At its meeting Tuesday, the Gary Common Council postponed multiple American Rescue Plan Act ordinances and approved multiple city finance-related items.
Council members also heard an update on the “Relight the City” project.
Seven members were present at the meeting, including new Councilman Kenneth Whisenton, D-At Large. Vice President Lori Latham, D-1st, and Councilwoman Mary Brown, D-3rd, were both absent.
Whisenton filled the absence of former Councilman Mark Spencer, who was elected to the Indiana State Senate in the Nov. 5 general election. Whisenton was elected in a Democratic party caucus, which President Tai Adkins, D-4th, said occurred Monday.
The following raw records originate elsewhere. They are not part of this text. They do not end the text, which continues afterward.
-- ==== Sys2Proof/Machine/Pcie.lean ====
section
/-! DEFINITION. The PCI Express port's commands (R253–R263): TLPs at the Cox's upstream port and at an Oar's root port, configuration space,
the virtual downstream ports, resets and training, and the BAR windows. -/
namespace Sys2Proof.Machine

/-! ## Configuration space (R253–R255) -/

/-- The function of configuration space that a request to this hub names: 0 the upstream switch port, 1 the hub function, 2 + v virtual
downstream port v. A Crew, and a hub in ROM recovery, presents the hub function alone, as function 0 (R253). -/
def Hub.functionOf (c : Hub) (t : Tlp) : Option Nat :=
  if c.coxPort then
    if !t.type1 then (if t.fn.toNat ≤ 1 then some t.fn.toNat else none)
    else if t.bus.toNat = bits (c.get (H.cfg 0 0x18)) 8 8 ∧ t.dev.toNat < 8 then some (2 + 8 * t.dev.toNat + t.fn.toNat)
    else none
  else if !c.oarPort && !t.type1 && t.fn.toNat == 0 then some 1
  else none

/-- The bits of a dword that a write changes (R254, R255, R262): of the header command, cache line size, bus numbers, windows, BARs, interrupt line and
bridge control; of the capabilities the power state, the MSI-X, MSI, device, link and slot controls, and the AER masks and severity. Which bits these
are in the standard's registers is PRESUMED, where the capabilities stand a DESIGN CHOICE (notes/assumptions/40.md). -/
def Hub.cfgMask (c : Hub) (f reg : Nat) : Nat :=
  let vdp := decide (2 ≤ f)
  let a := c.get H.apertureInForce
  match reg, f with
  | 0x04, _ => 0x0547
  | 0x0C, _ => 0xFF
  | 0x10, 1 => 0xFFFF0000
  | 0x18, 1 => if c.coxPort then 0xFFFF0000 else 0
  | 0x1C, 1 => if c.coxPort then 0xFFFFFFFF else 0
  | 0x20, 1 => if c.coxPort ∧ a < 2 then 2 ^ 32 - 2 ^ (30 + a) else 0
  | 0x24, 1 => if c.coxPort then 2 ^ 32 - 2 ^ (a - 2) else 0
  | 0x3C, 1 => 0xFF
  | 0x44, 1 => 3
  | 0x48, 1 => 0xC0000000
  | 0x18, _ => 0x00FFFFFF
  | 0x20, _ => 0xFFF0FFF0
  | 0x24, _ => 0xFFF0FFF0
  | 0x28, _ => if f = 1 then 0 else 0xFFFFFFFF
  | 0x2C, _ => if f = 1 then 0 else 0xFFFFFFFF
  | 0x3C, _ => 0xFFFF00FF
  | 0x48, _ => if vdp then 0x00010000 else 0
  | 0x4C, _ => if vdp then 0xFFFFFFFC else 0
  | 0x50, _ => if vdp then 0xFFFFFFFF else 0
  | 0x54, _ => if vdp then 0x0000FFFF else 0
  | 0x68, _ => 0x79FF
  | 0x70, _ => if vdp then 0x00D3 else 0x00C3
  | 0x78, _ => if vdp then 0x1028 else 0
  | 0x90, _ => 0x000F
  | 0x108, _ => 0x007FF030
  | 0x10C, _ => 0x007FF030
  | 0x114, _ => 0x0000F1C1
  | _, _ => 0

/-- What the bits that a write changes hold by default (R258; the standard's defaults, PRESUMED, notes/assumptions/40.md). -/
def cfgReset (reg : Nat) : Nat := match reg with | 0x68 => 0x2810 | 0x90 => 5 | 0x10C => 0x00462030 | 0x114 => 0xE000 | _ => 0

/-- The device number of a function (R254). -/
def cfgDevice (f : Nat) : Nat := if f = 0 then 0x2461 else if f = 1 then 0x2460 else 0x2462

/-- The bits of the header that no write changes (R254, R255, R262): identity, class, header type, where the capabilities begin, BAR types. What the
spec leaves open there, the revision and the subsystem numbers, is free. -/
def Hub.cfgHeader (c : Hub) (f reg : Nat) : Nat :=
  let hub := f == 1
  match reg with
  | 0x00 => cfgDevice f * 65536 + 0x3B5E
  | 0x04 => 0x00100000
  | 0x08 => (if hub then 0x088000 else 0x060400) * 256 + Config.pcieCfg f 8 % 256
  | 0x0C => ((if hub then 0 else 1) + (if c.coxPort then 0x80 else 0)) * 65536
  | 0x18 => if hub && c.coxPort then 4 else 0
  | 0x20 => if hub && c.coxPort then 4 else 0
  | 0x24 => if hub then 0 else 0x00010001
  | 0x2C => if hub then Config.pcieCfg f 0x2C % 2 ^ 32 else 0
  | 0x34 => if hub then 0x40 else if f = 0 then 0x60 else 0x48
  | _ => 0

/-- The bits of the capabilities that no write changes (R254, R256): power management (D3hot) and MSI-X with 32 vectors on the hub function, MSI and ACS
on virtual downstream ports, the PCI Express capability and AER on every function; no other capability is in either list. -/
def Hub.cfgCaps (c : Hub) (f reg : Nat) : Nat :=
  let hub := f == 1
  let vdp := decide (2 ≤ f)
  let v := f - 2
  let slot := c.get (H.slotStatus v)
  let at_ : Nat → Bool → Nat := fun i b => if b then 2 ^ i else 0
  let speed := if vdp then 5 else c.get O.pcieSpeedMax
  match reg with
  | 0x40 => if hub then 0x00034801 else 0
  | 0x44 => if hub then Nat.land (Config.pcieCfg f 0x44) 8 else 0
  | 0x48 => if hub then 0x001F6011 else if vdp then 0x00806005 else 0
  | 0x4C => if hub then 0x8000 else 0
  | 0x50 => if hub then 0xC000 else 0
  | 0x60 => if hub then 0x00020010 else if vdp then 0x01620010 else 0x00520010
  | 0x64 => 0x8022 + (if hub then Nat.land (Config.pcieCfg f 0x64) 0x0FC0 else 0)
  | 0x6C => speed + 16 * (if vdp then 8 else c.get O.pcieWidthMax) + 0x00400800 + at_ 20 vdp + Nat.land (Config.pcieCfg f 0x6C) 0xFF038000
  | 0x70 => 65536 * (if vdp then c.get (O.vdpFarSpeed v) + 16 * c.get (O.vdpFarWidth v) + at_ 13 (bit slot 2)
      else c.get O.pcieLinkSpeed + 16 * c.get O.pcieLinkWidth)
  | 0x74 => if vdp then 0x60 + Nat.land (Config.pcieCfg f 0x74) 0xFFF80000 else 0
  | 0x78 => if vdp then at_ 19 (bit slot 1) + at_ 22 (bit slot 0) + at_ 24 (bit slot 3) else 0
  | 0x84 => 0x00010000
  | 0x8C => 2 * (2 ^ speed - 1)
  | 0x100 => if vdp then 0x15020001 else 0x00020001
  | 0x150 => if vdp then 0x0001000D else 0
  | 0x154 => if vdp then 0x001D001D else 0
  | _ => 0

/-- The bits of a dword that writes change, as they stand. -/
def Hub.cfgWritten (c : Hub) (f reg : Nat) : Nat := Nat.land (Nat.xor (c.get (H.cfg f reg)) (cfgReset reg)) (c.cfgMask f reg)

/-- A dword of configuration space as read (R254). -/
def Hub.cfgRead (c : Hub) (f reg : Nat) : Nat :=
  c.cfgWritten f reg + (if reg < 0x40 then c.cfgHeader f reg else c.cfgCaps f reg + c.aerShown f reg)

/-- A request of the Cox to an object of the far root port of a bound port, through the rigger bridge (R256, R258, R272). Which target window of the
Oar it names is open: a free value of Config (notes/assumptions/49.md). -/
def Hub.farObject (c : Hub) (v op sub : Nat) (data : Bytes) (origin : RigOrigin) : Hub :=
  let oar := c.get (O.vdpOar v)
  c.queueRig ⟨op, oar, (Config.vdpWindow oar).toNat, 0x5020 * 256 + sub, 1, data, origin, 0, 0, 0, 0⟩

/-- RP_HOT_RESET written true at the Oar of a bound port through the rigger bridge (R258). -/
def Hub.resetFar (c : Hub) (v : Nat) : Hub := c.when (c.get (O.vdpDown v) != 0xFFFF) fun c => c.farObject v 2 4 [1] .own

/-- The hub function returns from D3hot to D0 with its configuration space at its defaults, where its No_Soft_Reset bit, which the spec leaves open,
reads 0 (R254). -/
def Hub.softReset (c : Hub) : Hub := { c with regs := c.regs.filter fun e => !(e.1.obj == (H.cfg 0 0).key.obj && e.1.inst == 1) }

/-- Bytes written into a dword of configuration space. Ones written to error bits clear them, as a 1 written to a change bit of Slot Status does
(R256), a power state other than D0 and D3hot
is not taken (R254), and a Secondary Bus Reset set in a virtual downstream port resets its Oar's link (R258). -/
def Hub.cfgWrite (c : Hub) (f reg lane : Nat) (data : Bytes) : Hub :=
  let n := min data.length (4 - lane)
  let was := c.cfgWritten f reg
  let field := 256 ^ n * 256 ^ lane
  let written := leNat (data.take n) * 256 ^ lane
  let new := Nat.land (was / field * field + written + was % 256 ^ lane) (c.cfgMask f reg)
  let new := if f = 1 ∧ reg = 0x44 ∧ (new = 1 ∨ new = 2) then was else new
  let c := (c.put (H.cfg f reg) (Nat.xor new (cfgReset reg))).aerClear f reg written
  let c := c.when (f == 1 && reg == 0x44 && was % 4 == 3 && new % 4 == 0 && !bit (Config.pcieCfg 1 0x44) 3) Hub.softReset
  let c := c.when (decide (2 ≤ f) && reg == 0x78) fun c =>
    let s := c.get (H.slotStatus (f - 2))
    c.put (H.slotStatus (f - 2)) (withBit (withBit s 1 (bit s 1 && !bit written 19)) 3 (bit s 3 && !bit written 24))
  (c.when (decide (2 ≤ f) && reg == 0x3C && bit new 22 && !bit was 22) fun c => c.resetFar (f - 2)).msixSweep

/-- A configuration request that the hub completes (R257): with Request Retry Status until the image has started (R427). -/
def Hub.configRequest (c : Hub) (f : Nat) (t : Tlp) : Hub :=
  let reg := t.reg.toNat / 4 * 4
  let c := c.tlpTaken t
  if !c.flag H.running then c.emit (.completion t.requester.toNat t.tag.toNat 2 [])
  else if t.kind = .cfgWrite then (c.cfgWrite f reg (t.reg.toNat % 4) t.data).emit (.completion t.requester.toNat t.tag.toNat 0 [])
  else c.emit (.completion t.requester.toNat t.tag.toNat 0 (leBytes (c.cfgRead f reg) 4))

/-! ## Routing at the Cox (R257) -/

/-- A TLP that nothing takes: a request is completed as Unsupported Request, anything else discarded; both count in UR_SENT and are recorded in the
functions named. -/
def Hub.unsupported (c : Hub) (t : Tlp) (fs : List Nat) : Hub :=
  let c := ((c.tlpTaken t).count O.urSent).each fs fun c f => c.aerRecord f aerUnsupported (t.kind.category == 1) t.bytes
  c.when (t.kind.category == 1) fun c => c.emit (.completion t.requester.toNat t.tag.toNat 1 [])

/-- A TLP for a virtual downstream port enters its downstream tunnel where the port is active. -/
def Hub.toVdp (c : Hub) (v : Nat) (t : Tlp) : Hub :=
  if c.vdpNow v = 3 then c.tlpIngress (c.get (O.routeTid (c.get (O.vdpDown v)) 0)) t else c.unsupported t [2 + v]

/-- The secondary and subordinate bus numbers of a virtual downstream port. -/
def Hub.vdpBuses (c : Hub) (v : Nat) : Nat × Nat := (bits (c.get (H.cfg (2 + v) 0x18)) 8 8, bits (c.get (H.cfg (2 + v) 0x18)) 16 8)

/-- The virtual downstream port behind which a bus number lies. Bus numbers are not assigned before enumeration. -/
def Hub.vdpOfBus (c : Hub) (bus : Nat) : Option Nat :=
  (List.range 64).find? fun v => decide ((c.vdpBuses v).1 ≠ 0 ∧ (c.vdpBuses v).1 ≤ bus ∧ bus ≤ (c.vdpBuses v).2)

/-- A memory address lies in an enabled window of a virtual downstream port. -/
def Hub.inWindow (c : Hub) (v a : Nat) : Bool :=
  let w := c.get (H.cfg (2 + v) 0x20)
  let q := c.get (H.cfg (2 + v) 0x24)
  let lo := bits q 4 12 * 2 ^ 20 + c.get (H.cfg (2 + v) 0x28) * 2 ^ 32
  let hi := bits q 20 12 * 2 ^ 20 + 0xFFFFF + c.get (H.cfg (2 + v) 0x2C) * 2 ^ 32
  bit (c.get (H.cfg (2 + v) 4)) 1 &&
    ((decide (bits w 4 12 * 2 ^ 20 ≤ a) && decide (a ≤ bits w 20 12 * 2 ^ 20 + 0xFFFFF)) || (decide (lo ≤ a) && decide (a ≤ hi)))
“To the city of Gary, thank you for being here,” Whisenton said Tuesday. “Thank you for speaking up, thank you for voicing your concerns. I’m open for conversation, I’m open to criticism, I’m open to support, and I’m open to helping you.”
The council unanimously voted to postpone multiple ordinances Tuesday, including some relating to ARPA spending plans that would help with demolition of blighted properties and the construction of a new animal shelter.
The ordinances were sent back to the Ways and Means committee, Adkins said, because the committee had to postpone its Monday meeting due to Gary City Hall’s closure. The building closed because of NIPSCO gas outage, according to the city’s website.
The committee will meet on Dec. 5, and the council is expected to vote on the ARPA funds at its Dec. 10 meeting. ARPA funds provide additional funding to state and local governments and must be obligated by the end of 2024 and used by the end of 2026.
City Controller Celita Green explained two finance-related ordinances to the council, both of which were passed unanimously. The first authorized temporary interfund loans between city funds.
Green said the interfund loans are part of an end-of-year process through the Indiana State Board of Accounts. The loans borrow from one government fund to another and are expected to be paid back over time.
The total loan rollover this year is $10,986,446, with the general fund owing the most money to other departments.
The interfund loans must be repaid by Dec. 31 or rolled over for a maximum of six months, according to the ordinance.
Green also explained an ordinance that would transfer money between city departments, which the council also approved unanimously. More than $280,000 of the city’s dollars were moved between departments.
“This is done at the end of every year,” Green told the council. “The finance department reviews all of our tax-based funds to determine whether or not we expect those funds to have budget deficits at the end of the year.”
Green said “a few” accounts would have negative balances, including the city court, which had $40,000 moved from its salaries and benefits to its professional services, contract maintenance and machinery and equipment.
The administration transferred $42,500, which included $35,500 in payouts to previous Mayor Jerome Prince’s administration. Green said that amount included sick time for past employees.
City Engineer William Allen updated the council on Gary’s “Relight the City” program, which aims to fix all streetlights in the city by early 2025. The city received more than $3.4 million in ARPA funds, which will help replace and repair streetlights and poles and upgrade all fixtures to LED.
The city assessed about 2,000 lights, Allen said, and found that about 1,200 don’t have LED bulbs.
Midwestern Electric will help repair lights, Allen said, and the process is expected to start the week of Dec. 16. The city is expecting more than 400 fixtures to arrive Dec. 13.
Fixing lights along Broadway is the first priority, Allen said Tuesday. After addressing Broadway, the city plans to work on Second Avenue, Fifth Avenue and proceed south.
“For Broadway, we’ve been working on fixing where the wiring issues are, communicating with NIPSCO to make sure that power is sufficient for the bulbs,” Allen said.
Weather permitting, the city hopes to complete Broadway updates by the end of February.
“Our residential plan is to start the week after we begin on Broadway with a separate crew,” Allen said. “We have materials in order with our contractor and our sourcing agents so that we can get the residential parts, let’s say, the week of Christmas.”
Allen thanked the council for allocating funds earlier this year and said the city will do all it can to ensure the project is executed fully. Adkins asked Allen to come back to the council with a more defined milestone plan after the holidays.
“I’d like a level of detail that says something like, ‘We plan to be 50% complete by the end of April, 70% complete by the end of September,’” Adkins said. “I think the public will be looking for that level of input and insight from us as their representatives, and that will be helpful.”